So it will be possible so long as you're not paying for the same actions twice on the same piece of land and the actions are compatible. And all this information around compatibility can be found on the GOV.UK website.

Charlie 12:58
So in the new SFI you've got your improved grassland and your low input grassland. Now is that very similar to the GS2 that you can currently get in Countryside Stewardship? So one, you can supplementary feed and the other one you can't, but it's still roughly the same payment.

Yeah. So there is quite a similarity between some of the current CS options. But the one thing I would say is that actually the standards in 2023 are looking and feeling quite different to the current CS options. One of the things that we've done is we've listened to industry feedback and we've very much stripped away a lot of the prescriptions that sit within those standards.

So for example, the flower rich grass margins that is in one of the new standards. We're being much less specific around what the feed rate can be, what the sowing rates would be. We're much more flexible about the species that you can plant in those margins. So we're effectively handing the autonomy back over to the land manager to say it’s up to you.

The aims of this standard is to produce a flower-rich grass margin. Do that as best as you can on your land, knowing your land conditions, the climate, the soils, everything. So there is a similarity in the sense that the titles are quite the same. But actually when you get to the detail, Charlie, I think you'll be quite pleased that a lot of those prescriptions have really been stripped out.

John 14:13
That brings us beautifully to a thought about what happens if they change to payment by results, because in the north east of England where we are, one of the hardest things is, for example, to establish a cover crop. We've got a later harvest and to get a cover crop in before the cold autumn is sometimes very hard. But I was speaking to someone the other day and they were saying, well, actually some of the thinner crops are better for the environment, leaving a more diverse field and it can only be done on a field-by-field basis really.

I'm glad you’ve mentioned payment by results. It's something that I'm particularly interested in, working in payments. So yeah, we're really keen to explore payment by results, particularly in Countryside Stewardship, and I think it would work really well for these farmers that are already doing great stuff for the environment and those that want to do that little bit more and get rewarded for the outcomes that they deliver.

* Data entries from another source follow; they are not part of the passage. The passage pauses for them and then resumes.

@[simp] theorem State.setEndp_pending (n : Nat) (e : Endpoint) : (State.setEndp s n e).pending = s.pending := rfl
@[simp] theorem State.setEndp_freeCtr (n : Nat) (e : Endpoint) : (State.setEndp s n e).freeCtr = s.freeCtr := rfl
@[simp] theorem State.setEndp_regs (n : Nat) (e : Endpoint) : (State.setEndp s n e).regs = s.regs := rfl
@[simp] theorem State.setEndp_mm (n : Nat) (e : Endpoint) : (State.setEndp s n e).mm = s.mm := rfl
@[simp] theorem State.setEndp_pg (n : Nat) (e : Endpoint) : (State.setEndp s n e).pg = s.pg := rfl
@[simp] theorem State.setEndp_host (n : Nat) (e : Endpoint) : (State.setEndp s n e).host = s.host := rfl
@[simp] theorem State.setEndp_flt (n : Nat) (e : Endpoint) : (State.setEndp s n e).flt = s.flt := rfl
@[simp] theorem State.setEndp_sch (n : Nat) (e : Endpoint) : (State.setEndp s n e).sch = s.sch := rfl
@[simp] theorem State.setEndp_qm (n : Nat) (e : Endpoint) : (State.setEndp s n e).qm = s.qm := rfl
@[simp] theorem State.setEndp_nbu (n : Nat) (e : Endpoint) : (State.setEndp s n e).nbu = s.nbu := rfl
@[simp] theorem State.setEndp_attn (n : Nat) (e : Endpoint) : (State.setEndp s n e).attn = s.attn := rfl
@[simp] theorem State.setEndp_tl (n : Nat) (e : Endpoint) : (State.setEndp s n e).tl = s.tl := rfl
@[simp] theorem State.setEndp_tr (n : Nat) (e : Endpoint) : (State.setEndp s n e).tr = { s.tr with eps := Tab.ins n e s.tr.eps } := rfl
@[simp] theorem State.setEndp_fab (n : Nat) (e : Endpoint) : (State.setEndp s n e).fab = s.fab := rfl
@[simp] theorem State.setEndp_mer (n : Nat) (e : Endpoint) : (State.setEndp s n e).mer = s.mer := rfl
@[simp] theorem State.setEndp_pow (n : Nat) (e : Endpoint) : (State.setEndp s n e).pow = s.pow := rfl
@[simp] theorem State.setEndp_sec (n : Nat) (e : Endpoint) : (State.setEndp s n e).sec = s.sec := rfl
@[simp] theorem State.setEndp_pins (n : Nat) (e : Endpoint) : (State.setEndp s n e).pins = s.pins := rfl
@[simp] theorem State.setEndp_out (n : Nat) (e : Endpoint) : (State.setEndp s n e).out = s.out := rfl

@[simp] theorem State.updPow_pending (f : Power → Power) : (State.updPow s f).pending = s.pending := rfl
@[simp] theorem State.updPow_freeCtr (f : Power → Power) : (State.updPow s f).freeCtr = s.freeCtr := rfl
@[simp] theorem State.updPow_regs (f : Power → Power) : (State.updPow s f).regs = s.regs := rfl
@[simp] theorem State.updPow_mm (f : Power → Power) : (State.updPow s f).mm = s.mm := rfl
@[simp] theorem State.updPow_pg (f : Power → Power) : (State.updPow s f).pg = s.pg := rfl
@[simp] theorem State.updPow_host (f : Power → Power) : (State.updPow s f).host = s.host := rfl
@[simp] theorem State.updPow_flt (f : Power → Power) : (State.updPow s f).flt = s.flt := rfl
@[simp] theorem State.updPow_sch (f : Power → Power) : (State.updPow s f).sch = s.sch := rfl
@[simp] theorem State.updPow_qm (f : Power → Power) : (State.updPow s f).qm = s.qm := rfl
@[simp] theorem State.updPow_nbu (f : Power → Power) : (State.updPow s f).nbu = s.nbu := rfl
@[simp] theorem State.updPow_attn (f : Power → Power) : (State.updPow s f).attn = s.attn := rfl
@[simp] theorem State.updPow_tl (f : Power → Power) : (State.updPow s f).tl = s.tl := rfl
@[simp] theorem State.updPow_tr (f : Power → Power) : (State.updPow s f).tr = s.tr := rfl
@[simp] theorem State.updPow_fab (f : Power → Power) : (State.updPow s f).fab = s.fab := rfl
@[simp] theorem State.updPow_mer (f : Power → Power) : (State.updPow s f).mer = s.mer := rfl
@[simp] theorem State.updPow_pow (f : Power → Power) : (State.updPow s f).pow = f s.pow := rfl
@[simp] theorem State.updPow_sec (f : Power → Power) : (State.updPow s f).sec = s.sec := rfl
@[simp] theorem State.updPow_pins (f : Power → Power) : (State.updPow s f).pins = s.pins := rfl
@[simp] theorem State.updPow_out (f : Power → Power) : (State.updPow s f).out = s.out := rfl

@[simp] theorem State.updSec_pending (f : Security → Security) : (State.updSec s f).pending = s.pending := rfl
@[simp] theorem State.updSec_freeCtr (f : Security → Security) : (State.updSec s f).freeCtr = s.freeCtr := rfl
@[simp] theorem State.updSec_regs (f : Security → Security) : (State.updSec s f).regs = s.regs := rfl
@[simp] theorem State.updSec_mm (f : Security → Security) : (State.updSec s f).mm = s.mm := rfl
@[simp] theorem State.updSec_pg (f : Security → Security) : (State.updSec s f).pg = s.pg := rfl
@[simp] theorem State.updSec_host (f : Security → Security) : (State.updSec s f).host = s.host := rfl
@[simp] theorem State.updSec_flt (f : Security → Security) : (State.updSec s f).flt = s.flt := rfl
@[simp] theorem State.updSec_sch (f : Security → Security) : (State.updSec s f).sch = s.sch := rfl
@[simp] theorem State.updSec_qm (f : Security → Security) : (State.updSec s f).qm = s.qm := rfl
@[simp] theorem State.updSec_nbu (f : Security → Security) : (State.updSec s f).nbu = s.nbu := rfl
@[simp] theorem State.updSec_attn (f : Security → Security) : (State.updSec s f).attn = s.attn := rfl
@[simp] theorem State.updSec_tl (f : Security → Security) : (State.updSec s f).tl = s.tl := rfl
@[simp] theorem State.updSec_tr (f : Security → Security) : (State.updSec s f).tr = s.tr := rfl
@[simp] theorem State.updSec_fab (f : Security → Security) : (State.updSec s f).fab = s.fab := rfl
@[simp] theorem State.updSec_mer (f : Security → Security) : (State.updSec s f).mer = s.mer := rfl
@[simp] theorem State.updSec_pow (f : Security → Security) : (State.updSec s f).pow = s.pow := rfl
@[simp] theorem State.updSec_sec (f : Security → Security) : (State.updSec s f).sec = f s.sec := rfl
@[simp] theorem State.updSec_pins (f : Security → Security) : (State.updSec s f).pins = s.pins := rfl
@[simp] theorem State.updSec_out (f : Security → Security) : (State.updSec s f).out = s.out := rfl
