-- ==== Sys2Proof/Laws/Attn.lean ====
section
/-! SUPPORT. What the dispatch of an attention operation does where every page it reads is at hand. -/

namespace Sys2Proof.Machine

open Sys2Proof

theorem touch_only (s : State) (n p : Nat) : ∃ m, touch s n p = { s with pg := { s.pg with ptes := m } } := by
  unfold touch
  dsimp only
  split_ifs
  · exact ⟨s.pg.ptes, rfl⟩
  · exact ⟨_, rfl⟩

theorem touch_st (s : State) (n p q : Nat) : ((touch s n p).pte n q).st = (s.pte n q).st := by
  unfold touch
  dsimp only
  split_ifs
  · rfl
  · by_cases e : pageKey n q = pageKey n p
    · have : q = p := by unfold pageKey at e; omega
      subst this
      simp [State.pte, State.setPte]
    · simp [State.pte, State.setPte, Tab.get_put_ne e]

/-- Touching pages changes their entries alone. -/
theorem touchRead_only (n : Nat) (ps : List (Nat × List Nat)) : ∀ s : State, ∃ m, touchRead s n ps = { s with pg := { s.pg with ptes := m } } := by
  unfold touchRead
  induction ps with
  | nil => exact fun s => ⟨s.pg.ptes, rfl⟩
  | cons p ps ih =>
    intro s
    rw [List.foldl_cons]
    split_ifs
    · obtain ⟨m, h⟩ := touch_only s n p.1
      obtain ⟨m', h'⟩ := ih (touch s n p.1)
      exact ⟨m', by rw [h', h]⟩
    · exact ih s

theorem touchRead_st (n : Nat) (ps : List (Nat × List Nat)) : ∀ (s : State) (q : Nat), ((touchRead s n ps).pte n q).st = (s.pte n q).st := by
  unfold touchRead
  induction ps with
  | nil => exact fun s q => rfl
  | cons p ps ih =>
    intro s q
    rw [List.foldl_cons]
    split_ifs
    · rw [ih, touch_st]
    · exact ih s q

/-- Where every page an operation reads is at hand, its dispatch computes every partial here and asks no lender. -/
theorem dispatchPages_here {s : State} {n ctx : Nat} {x : Span} (q : AttnReq) (bad : List (Nat × Nat × Byte)) {ps : List (Nat × List Nat)}
    (h : ∀ p ∈ ps, PageHere s x n p.1) :
    dispatchPages s n x q ctx bad ps =
      .go (readHere s n ctx bad ps) (partsHere s n ctx x q bad ps) [] (ps.any (fun p => (s.pte n p.1).st == .t1)) := by
  have h1 : ps.any (fun p => pageGone s n p.1) = false := by
    rw [List.any_eq_false]
    intro p hp
    rcases (h p hp).2 with e | e | e <;> simp [pageGone, e]
  have h2 : (ps.map (·.1)).filter (needsT1 s x n) = [] := by
    rw [List.filter_eq_nil_iff]
    intro a ha
    obtain ⟨p, hp, rfl⟩ := List.mem_map.1 ha
    obtain ⟨hm, hc⟩ := h p hp
    rcases hc with e | e | e <;> simp [needsT1, hm, e]
  have h3 : ps.any (fun p => pageDrains s n p.1) = false := by
    rw [List.any_eq_false]
    intro p hp
    rcases (h p hp).2 with e | e | e <;> simp [pageDrains, e]
  unfold dispatchPages
  rw [if_neg (by simp [h1]), h2]
  simp only [promoteAll, List.nil_append]
  rw [if_neg (by simp [h3])]
  have h4 : ∀ u : State, (∀ q, (u.pte n q).st = (s.pte n q).st) → askLenders u n ps q = ([], u) := by
    intro u hu
    have : ps.filter (fun p => (u.pte n p.1).st = .t3) = [] := by
      rw [List.filter_eq_nil_iff]
      intro p hp
      rcases (h p hp).2 with e | e | e <;> simp [hu, e]
    unfold askLenders
    simp [this]
  have h5 := touchRead_st n ps { (decodeInPlace n ctx bad ((ps.map (·.1)).filter (fun p => (s.pte n p).st = .t2)) s).1 with
    pg := { (decodeInPlace n ctx bad ((ps.map (·.1)).filter (fun p => (s.pte n p).st = .t2)) s).1.pg with ptes := s.pg.ptes } }
  have h6 : ∀ q, ((touchRead { (decodeInPlace n ctx bad ((ps.map (·.1)).filter (fun p => (s.pte n p).st = .t2)) s).1 with
    pg := { (decodeInPlace n ctx bad ((ps.map (·.1)).filter (fun p => (s.pte n p).st = .t2)) s).1.pg with ptes := s.pg.ptes } } n ps).pte n q).st =
      (s.pte n q).st := fun q => (h5 q).trans rfl
  rw [h4 _ h6]
  simp only [h6]
  rfl

/-- An ATTN op's results stored at DST. -/
theorem deliverAttn_store {s : State} {k : OpCtx} {w : AttnWait} {ps : List Partial} {l : Loc}
    (h : (k.o.varBit 0 || k.o.dst != 0xFFFF) = true)
    (hl : operand s k k.o.dst k.anyTile 0 (attnOut w.req (k.o.varBit 0) (k.o.varBit 1) ps).length true = some l) :
    deliverAttn s k w ps =
      some ((if w.chain then chainStore s k l (attnOut w.req (k.o.varBit 0) (k.o.varBit 1) ps)
             else locWrite s k.h l (attnOut w.req (k.o.varBit 0) (k.o.varBit 1) ps)).1,
        if (if w.chain then chainStore s k l (attnOut w.req (k.o.varBit 0) (k.o.varBit 1) ps)
            else locWrite s k.h l (attnOut w.req (k.o.varBit 0) (k.o.varBit 1) ps)).2 && ps.foldl (fun a p => a.worse (partStatus p)) w.status == .ok
        then .poison else ps.foldl (fun a p => a.worse (partStatus p)) w.status) := by
  unfold deliverAttn
  simp only [h, if_true, hl]

/-- An ATTN op's records sent to a receive queue of another node. -/
theorem deliverAttn_send {s : State} {k : OpCtx} {w : AttnWait} {ps : List Partial} (h : (k.o.varBit 0 || k.o.dst != 0xFFFF) = false)
    (hn : bits k.o.arg3 15 0 ≠ s.fld R.ROUTE_NODE.NODE) (hg : nodeLost s (bits k.o.arg3 15 0) = false) :
    deliverAttn s k w ps =
      some ((List.zip (headRecords w.req ps) (ps.map (·.psn))).foldl
        (fun s r => s.emit (.record (bits k.o.arg3 15 0) (bits k.o.arg3 31 16) false r.1)) s, ps.foldl (fun a p => a.worse (partStatus p)) w.status) := by
  unfold deliverAttn
  simp only [h, Bool.false_eq_true, if_false, hn, hg]

/-- Counting a saturation leaves a function's host side. -/
theorem hostUp_satCnt (s : State) (f k v : Nat) : hostUp (s.incFld R.FN_SAT_CNT v k) f = hostUp s f := rfl

theorem winOk_satCnt (s : State) {f : Nat} (h : f < 64) (v a n : Nat) (w : Bool) : winOk (s.incFld R.FN_SAT_CNT v f) f a n w = winOk s f a n w := by
  have key : ∀ (g : Fld) (k : Nat), g.key f k ≠ R.FN_SAT_CNT.key f 0 → (s.incFld R.FN_SAT_CNT v f).fld g f k = s.fld g f k :=
    fun g k e => State.fld_setFld_ne s e _
  have e : ∀ (g : Fld) (k : Nat), g.addr = 0x781800 ∨ g.addr = 0x781808 → g.s1 = 8192 → g.key f k ≠ R.FN_SAT_CNT.key f 0 := by
    intro g k h1 h2
    unfold Fld.key
    rw [h2]
    simp only [R.FN_SAT_CNT, fld]
    omega
  unfold winOk winAdmits State.flag
  simp only [key _ _ (e R.WIN_BASE.VALID _ (Or.inl rfl) rfl), key _ _ (e R.WIN_BASE.READ _ (Or.inl rfl) rfl),
    key _ _ (e R.WIN_BASE.WRITE _ (Or.inl rfl) rfl), key _ _ (e R.WIN_BASE.BASE _ (Or.inl rfl) rfl), key _ _ (e R.WIN_LIMIT.LIMIT _ (Or.inr rfl) rfl)]

/-- An ATTN_QUERY of ST_OK whose results may be written completes with its heads' status. -/
theorem finishQuery_ok {s : State} {f : Nat} (r n : Nat) {d : List Byte} {w : AttnWait} {ps : List Partial} (h : w.status = .ok)
    (hw : hostUp s f && winOk s f (fieldAt d 56 8 + 64 * ceilDiv (4 * w.req.heads.length * w.req.dim) 64)
      ((ps.zipIdx).flatMap (fun p => queryOut w.req (bitAt (fieldAt d 15 1) 0) (bitAt (fieldAt d 15 1) 1) p.2 p.1)).length true) :
    ∃ m, finishQuery s f r n d w ps = complete { s with host := { s.host with hostMem := m } } f r n
      (ps.foldl (fun a p => a.worse (partStatus p)) .ok) 0 (leBytes 8 (okHeads ps)) := by
  unfold finishQuery
  simp only [h, true_or, if_true]
  split_ifs
  · exact ⟨s.host.hostMem, rfl⟩
  · rw [hostWrite, if_pos hw]
    exact ⟨_, rfl⟩

end Sys2Proof.Machine
end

And I think in the scenario you gave, it might be that you're not producing a huge amount of food on that land, but you're producing some great results from the environment. And in these situations we'd like farmers to be rewarded for that and for delivering that bit more. And I think payment by results can work really well for farmers, probably like yourselves, that are quite familiar with environmental schemes, quite comfortable, have done a lot in the past and delivering them very well and delivering a lot for the environment. 

So I see that farmers like yourself could make use of payment results. I also think the organic sector potentially could benefit quite a lot from payment by results because again, they're already delivering quite a lot.

And I also think payment by results works quite well for those farmers that don't necessarily want to be told what to do on their land because payment by results very much strips away a lot of the prescriptions that are in the actions quite similar to what the new SFI standards are actually looking like. And it gives the autonomy to the farmer to deliver what they can on their land and get rewarded for these benefits.

You mentioned about being in Countryside Stewardship. Do you want to explain a little bit more about the Countryside Stewardship options that you've got on your land?

We've got all sorts of options on our land. We have a herbage mix option, we have a low input nitrogen option, we have a hedgerow option, we have a moorland option as well, a low grazing option. There's an area where we don't graze the land. We approached the farm and sectioned it off. We've got an area that we've put back, created a wetland in, and were fencing off burns and all sorts, and that was all part of the higher-tier scheme that we entered. We've planted an awful lot of woodland, but that was the woodland grants scheme.

Charlie 16:29
I guess we have suited the Countryside Stewardship to our farm rather than changing our farm to adapt to the Countryside Stewardship. So we were already doing stuff. We already wanted trees, we already wanted the hedgerows and it's just adapting the agreement to what we want.

That's a good point, actually. We used it as a management tool and how we could manage our farm better. And one thing we've constantly tried to do is take the good land and farm it better and the poor land hand it back to the environment in effect, or step back from it. And we do that in all our corners, all our margins, all our edges, we've now got a big drive towards pollen mixes and companion planting.

We're getting quite excited about that sort of thing. And more herbage pasture and then we can monitor, as the herbage pastures building up, we can monitor that quite closely. But is that related to our cattle’s health, so important, and rumination with diverse herbage and species within. It should prove to be more resilient for the animals.

Lisa 17:25
Sounds fantastic. Great. Thank you. Well, you’ll be quite pleased to know that we actually updated the payment rates for both the revenue and the capital items this year, which hopefully you'll see the benefit of shortly. And then we've also introduced other improvements into the schemes. We've expanded the capital offer to include items to help prepare for habitat creation and restoration.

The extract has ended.